PolkaWorld Interview | StakeFi could be the next DeFi hot topic

Recently, PolkaWorld interviewed Bifrost Co-Founder Lurpis. The interview was about the role of Staking derivatives in the ecosystem, what stage of development its market is in, what actions it will take to achieve its goals and what derivative assets it plans to launch in the future. Read the interview to learn how to empower the StakeFi economy.

In the PoS network, users can obtain the benefits of Staking by pledging tokens in the network to provide security for the network itself. The problem is the assets in Staking cannot be used within a certain locking period. Staking derivatives can release the liquidity of Staking assets to improve their utilization.

On this issue, PolkaWorld interviewed Lurpis, the founder of the Polkadot ecosystem liquidity derivatives protocol, Bifrost.

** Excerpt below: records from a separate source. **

-- ==== Sys2Proof/Safety.lean ====
section
/-! DEFINITION. Safety.lean: what a safe state and a safe step are, and the other terms the statements use. -/

namespace Sys2Proof.Machine

/-- What every state of a run satisfies: memory is in its canonical form (log 6), CPL is 0 in real-address mode
(10_state.md R60), VM is 0 (00_scope.md R5), paging is on in protected mode only (10_state.md R54), and bits 11:0 of CR3
are 0 (10_state.md R57). -/
def State.Inv (s : State) : Prop :=
  s.mem.wf = true ∧ (s.cr0.pe = false → s.cpl = 0) ∧ s.flags.vm = false ∧ (s.cr0.pg = true → s.cr0.pe = true) ∧
    s.cr3.extractLsb' 0 12 = 0

/-- The state in which the instruction in progress has its effect: EIP is that of the next instruction. -/
def State.entered (s : State) : State := { s with eip := s.cur.next }

/-- `s` at the next instruction, with what the accesses made up to `u` changed and nothing else: memory by the accessed
and dirty bits of page tables, the accessed bits of descriptors and the writes of other bus masters, the TLB, the
prefetch record, CR2, and the model's own fields. -/
def State.through (s u : State) : State := s.entered.rollback u

/-- The state with an effect on the status flags; an UNDEF flag takes a free value (00_scope.md R10). -/
def State.effect (s : State) (e : FlagEffect) : State :=
  { s with flags := s.flags.apply e (Config.freeValue s.free), free := s.free + 1 }

/-- The state in which an action ends. -/
def endState {α : Type} (r : EStateM.Result Stop State α) : State :=
  match r with
  | .ok _ t => t
  | .error _ t => t

/-- The state with a value stored at a place. -/
def State.stored (s : State) (w : Width) (l : Loc) (v : Val w) : State := endState (writeLoc w l v s)

/-- The state in which a read begins that a write follows under LOCK#, where the condition holds (20_memory.md R127). -/
def State.lockedIf (s : State) (c : Bool) : State := if c then s.lockBus else s

/-- The state with a value stored at a place, LOCK# asserted since the read where the condition holds (20_memory.md
R127). -/
def State.writtenBack (s : State) (c : Bool) (w : Width) (l : Loc) (v : Val w) : State :=
  { State.stored { s with busLock := s.busLock || c } w l v with busLock := s.busLock }

/-- The state in which a fault does, or does not, keep the registers changed so far (93_implementation_defined.md U10). -/
def State.partway (s : State) (b : Bool) : State := { s with cur := { s.cur with partway := b } }

/-- Another bus master is about to write the byte at that address. -/
def State.outside (s : State) (x : Nat) : Prop := ∃ cells ∈ s.masters, ∃ c ∈ cells, c.1.toNat = x

/-- The byte at a physical address belongs to the place. -/
def Loc.covers (l : Loc) (x : Nat) : Prop :=
  match l with
  | .reg _ => False
  | .mem pas => ∃ a ∈ pas, a.toNat = x

/-- Every byte of memory is as it was, but for those of the place and those that other bus masters are about to write. -/
def MemoryKept (s t : State) (l : Loc) : Prop := ∀ x, ¬ l.covers x → ¬ s.outside x → t.mem.get x = s.mem.get x

/-- The place of no byte. -/
def Loc.nowhere : Loc := .mem []

/-- Control transferred to an offset of the code segment (20_memory.md R138: what was prefetched is discarded). -/
def State.jumped (s : State) (target : Word32) : State := { s with eip := target, prefetch := [], modeStale := false }

/-- CS and EIP loaded in real-address mode (44_control_transfer.md R531). -/
def State.realFar (s : State) (sel : Word16) (off : Word32) : State :=
  { s with cs := { s.cs with sel := sel, base := realBase sel } }.jumped off

/-- An instruction that transfers control to `target`, cut to OpSize, from a state `u`: inside the limit of CS it goes
there, beyond it #GP(0) is raised (44_control_transfer.md R521, R522). -/
def JumpsTo (i : Instr) (s u : State) (target : Word32) : Prop :=
  ((cutTarget s.cur.opSize target).toNat ≤ s.cs.limit.toNat →
    exec i s = .next ((s.through u).jumped (cutTarget s.cur.opSize target))) ∧
  (s.cs.limit.toNat < (cutTarget s.cur.opSize target).toNat → exec i s = takeFault s (s.through u) gp0)

/-- A far JMP and a far CALL to `sel`:`off`, direct or through memory (44_control_transfer.md R523, R525); `u` is the
state in which the operand has been read, the offset before the selector (DESIGN CHOICE, log 57). -/
def FarPair (s : State) (jmp call : Instr) (off : Word32) (sel : Word16) (u : State) : Prop :=
  (jmp = .jmpApFar off sel ∧ call = .callApFar off sel ∧ u = s.entered) ∨
  ∃ (m : Mem) (v : Val s.opw) (x : State), jmp = .jmpMpFar m ∧ call = .callMpFar m ∧ off = v.setWidth 32 ∧
    segRead s.opw (s.segOr (defaultSeg m)) (effAddr s.regs m) s.entered = .ok v x ∧
    segRead .b16 (s.segOr (defaultSeg m)) (effAddr s.regs m + distOf s.opw) x = .ok sel u

/-! ## The stack -/

/-- The bytes of `k` pushes of that width below the top of the stack, the first push's first, with paging off (20_memory.md
R120). -/
def State.slots (s : State) (w : Width) (k : Nat) : List Word32 :=
  (List.range k).flatMap fun i => addrs (s.ss.base + s.stackAt (-BitVec.ofNat 32 ((i + 1) * w.bytes))) w.bytes

/-- `k` slots of that width below the top of the stack are checked for a write at a page level, and nothing is stored
(00_scope.md R13; 92_eei_decisions.md D19). -/
def Probed (user : Bool) (w : Width) : Nat → State → State → Prop
  | 0, s, t => t = s
  | k + 1, s, t => ∃ (u : State) (pas : List Word32), Probed user w k s u ∧
      segResolveAs user .ss (u.stackAt (-BitVec.ofNat 32 ((k + 1) * w.bytes))) w.bytes true false u = .ok pas t

/-- Of the `k` slots one fails that check, those before it having passed. -/
def ProbeFails (user : Bool) (w : Width) (k : Nat) (s : State) (x : Exn) (t : State) : Prop :=
  ∃ (i : Nat) (u : State), i < k ∧ Probed user w i s u ∧
    segResolveAs user .ss (u.stackAt (-BitVec.ofNat 32 ((i + 1) * w.bytes))) w.bytes true false u = .error (.exc x) t

/-- Values pushed in order at a page level (20_memory.md R120): each is stored at the bytes `pas` that its slot below the
top of the stack has, and (E)SP goes down by the width. -/
def Pushed (user : Bool) (w : Width) : List (Val w) → State → State → List Word32 → Prop
  | [], s, t, pas => t = s ∧ pas = []
  | v :: vs, s, t, pas => ∃ (p q : List Word32) (u : State),
      segResolveAs user .ss (s.stackAt (-distOf w)) w.bytes true true s = .ok p u ∧
      Pushed user w vs ((u.stored w (.mem p) v).moveSP (-distOf w)) t q ∧ pas = p ++ q

/-- Of values pushed in order one cannot be, those before it having been pushed. -/
def PushFails (user : Bool) (w : Width) (vs : List (Val w)) (s : State) (x : Exn) (t : State) : Prop :=
  ∃ (i : Nat) (u : State) (pas : List Word32), i < vs.length ∧ Pushed user w (vs.take i) s u pas ∧
    segResolveAs user .ss (u.stackAt (-distOf w)) w.bytes true true u = .error (.exc x) t

/-- A far CALL from `s` pushes CS and the next instruction's offset on the current stack, after both slots have been
checked (44_control_transfer.md R527, R531; 92_eei_decisions.md D19); `a` is the state it begins in, and `pas` are the bytes
stored. -/
def PushesReturn (s : State) (w : Width) (a t : State) (pas : List Word32) : Prop :=
  ∃ u : State, Probed s.user w 2 a u ∧
    Pushed s.user w [s.cs.sel.setWidth w.bits, s.nextIp.setWidth w.bits] u t pas

/-- What the pushes of a far CALL from `s` leave: (E)SP down by two slots, no other register changed, and with paging off
no byte of memory changed but those of the two slots and those that other bus masters write. -/
def ReturnPushed (s : State) (w : Width) (t : State) (pas : List Word32) : Prop :=
  t.regs = s.regs.setSP s.stackSize (s.regs.esp - BitVec.ofNat 32 (2 * w.bytes)) ∧
    (s.cr0.pg = false → s.mem.wf = true → pas = s.slots w 2 ∧ MemoryKept s t (.mem pas))

/-- The state in which ENTER reads the next pointer of the enclosing frames: (E)BP down by the width (46_block_flag.md
R590). -/
def State.display (s : State) (w : Width) : State :=
  let z : Width := s.stackSize.width
  s.withReg z .ebp (s.regs.read z .ebp - BitVec.ofNat z.bits w.bytes)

He believed that「StakeFi」, which combines Staking Derivatives with DeFi, is expected to become the next DeFi track worthy of attention, and Bifrost protocol, based on the Polkadot and Kusama ecosystem have some natural advantages.

- What is Staking derivatives and what problems can it solve?

Staking derivatives has the function to issue corresponding vouchers to the original tokens (such as DOT/KSM) staked in the platform. General users, who are holding this voucher, can obtain the benefits of Staking, while using the voucher to maximize their rewards. After the end of the Staking cycle, this voucher can be rigidly changed back with the original Token.
Staking derivatives mainly solve three problems.

The First One: Under the PoS consensus, benefits of DeFi and Staking are in conflict.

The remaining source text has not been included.